START DATASET ENTRIES

/-- A host DMA descriptor of opcode op: 64 bytes. -/
def dmaD (op : Nat) : Nat := op + 64 <<< 192
theorem witness_dmaAccept : ∀ op ∈ [1, 2], let s := State.reset.setDmaQ 0 { q := { items := [{ data := dmaD op }] } }
    (s.dmaQ 0).jobs = [] ∧ (s.dmaQ 0).q.pop = some ({ data := dmaD op }, {}) ∧ bits (dmaD op) 32 16 = (s.dmaQ 0).gen ∧
      dmaReserved (dmaD op) = false ∧ dmaLen (dmaD op) ≠ 0 ∧ dmaHost (dmaD op) % 64 = 0 ∧ dmaDev (dmaD op) % 64 = 0 ∧
      dmaLen (dmaD op) % 64 = 0 ∧ dmaCmpl (dmaD op) % 16 = 0 ∧ bits (dmaD op) 0 8 = op := by decide +kernel
theorem witness_dmaPiece : let s := State.reset.setDmaQ 511 { jobs := [{ desc := dmaD 1 }] }
    (s.dmaQ 511).jobs.find? (fun j => !j.ended) = some { desc := dmaD 1 } ∧ bits (dmaD 1) 32 16 = (s.dmaQ 511).gen := by decide +kernel
theorem witness_dmaComplete : let j : DmaJob := { desc := dmaD 1, ended := true, status := stOk }
    let s := State.reset.setDmaQ 511 { jobs := [j] }
    (s.dmaQ 511).jobs = [j] ∧ j.ended = true ∧ j.status = stOk ∧ s.detached 511 = false := by decide +kernel
theorem witness_gwComplete : let j : DmaJob := { desc := dmaD 1 + 0x400000 <<< 224, ended := true, status := stOk }
    let s := mapped.setGwQueue 0 { jobs := [j] }
    (s.gwQueue 0).jobs = [j] ∧ j.ended = true ∧ j.status = stOk ∧ bits j.desc 32 16 = (s.gwQueue 0).gen ∧
      (s.span .hub 0 .write (s.instTimed 0) 2 (gwCmpl j.desc) 16).1 = .ok [(.local 0x020000400000, 16)] 1 := by decide +kernel
theorem witness_memory : State.reset.devOk 0 64 = true ∧ State.reset.tierOf 0 = .hbm ∧ State.reset.devStorePoisoned 0 64 = false ∧
    State.reset.devOk 0x020000000000 1 = true ∧ State.reset.tierOf 0x020000000000 = .cluster 0 ∧
    State.reset.devStorePoisoned 0x020000000000 1 = false ∧ (State.reset.core 0).scr.writePoisoned 8 0x27FFFF 1 = false := by decide +kernel

/-! ### Witnesses: clocks, network time, compute gate lists -/

theorem witness_timePllLock : (regs [(CLK_STATUS, 1)]).fld CLK_STATUS 0 1 = 1 := by decide +kernel
theorem witness_glide : let s := regs [(CLK_ISL 63, 64 + 296 <<< 16 + 296 <<< 32)]
    State.reset.islMult 0 ≤ State.reset.islTarget 0 ∧ s.islTarget 63 < s.islMult 63 := by decide +kernel
theorem witness_clkTarget : (64 : BitVec 9).toNat = 64 ∧ (296 : BitVec 9).toNat = 296 ∧ (297 : BitVec 9).toNat = 297 := by decide
theorem witness_clkEn : State.reset.islIdle 0 = true ∧ State.reset.hubIdle 9 = true ∧ bit (State.reset.reg CLK_EN_ISL) 0 = true := by decide +kernel
theorem witness_timeStep : State.reset.fld TIME_SERVO_CFG 40 1 = 0 ∧ stepMin ≤ (879169497570 : BitVec 48).toNat ∧
    (880049106872 : BitVec 48).toNat ≤ stepMax ∧ (regs [(TIME_SERVO_CFG, 1 <<< 40)]).fld TIME_SERVO_CFG 40 1 = 1 := by decide +kernel
theorem witness_timeCmp : let s := regs [(TIME_CMP_CFG 15, 1)]
    s.fld (TIME_CMP_CFG 15) 0 1 = 1 ∧ s.fld (TIME_CMP_CFG 15) 2 1 = 0 ∧ s.fld (TIME_CMP_CFG 15) 1 1 = 0 ∧
      (s.elapse 0).reached (s.reg (TIME_CMP 15)) = true := by decide +kernel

END DATASET ENTRIES

**EXERCISE PROMPT:**
Repeat the lines from the first one in the records through the line containing "(s.gwQueue 0).jobs = [j]", exactly as written, and nothing else.

**EXERCISE RESULT:**
/-- A host DMA descriptor of opcode op: 64 bytes. -/
def dmaD (op : Nat) : Nat := op + 64 <<< 192
theorem witness_dmaAccept : ∀ op ∈ [1, 2], let s := State.reset.setDmaQ 0 { q := { items := [{ data := dmaD op }] } }
    (s.dmaQ 0).jobs = [] ∧ (s.dmaQ 0).q.pop = some ({ data := dmaD op }, {}) ∧ bits (dmaD op) 32 16 = (s.dmaQ 0).gen ∧
      dmaReserved (dmaD op) = false ∧ dmaLen (dmaD op) ≠ 0 ∧ dmaHost (dmaD op) % 64 = 0 ∧ dmaDev (dmaD op) % 64 = 0 ∧
      dmaLen (dmaD op) % 64 = 0 ∧ dmaCmpl (dmaD op) % 16 = 0 ∧ bits (dmaD op) 0 8 = op := by decide +kernel
theorem witness_dmaPiece : let s := State.reset.setDmaQ 511 { jobs := [{ desc := dmaD 1 }] }
    (s.dmaQ 511).jobs.find? (fun j => !j.ended) = some { desc := dmaD 1 } ∧ bits (dmaD 1) 32 16 = (s.dmaQ 511).gen := by decide +kernel
theorem witness_dmaComplete : let j : DmaJob := { desc := dmaD 1, ended := true, status := stOk }
    let s := State.reset.setDmaQ 511 { jobs := [j] }
    (s.dmaQ 511).jobs = [j] ∧ j.ended = true ∧ j.status = stOk ∧ s.detached 511 = false := by decide +kernel
theorem witness_gwComplete : let j : DmaJob := { desc := dmaD 1 + 0x400000 <<< 224, ended := true, status := stOk }
    let s := mapped.setGwQueue 0 { jobs := [j] }
    (s.gwQueue 0).jobs = [j] ∧ j.ended = true ∧ j.status = stOk ∧ bits j.desc 32 16 = (s.gwQueue 0).gen ∧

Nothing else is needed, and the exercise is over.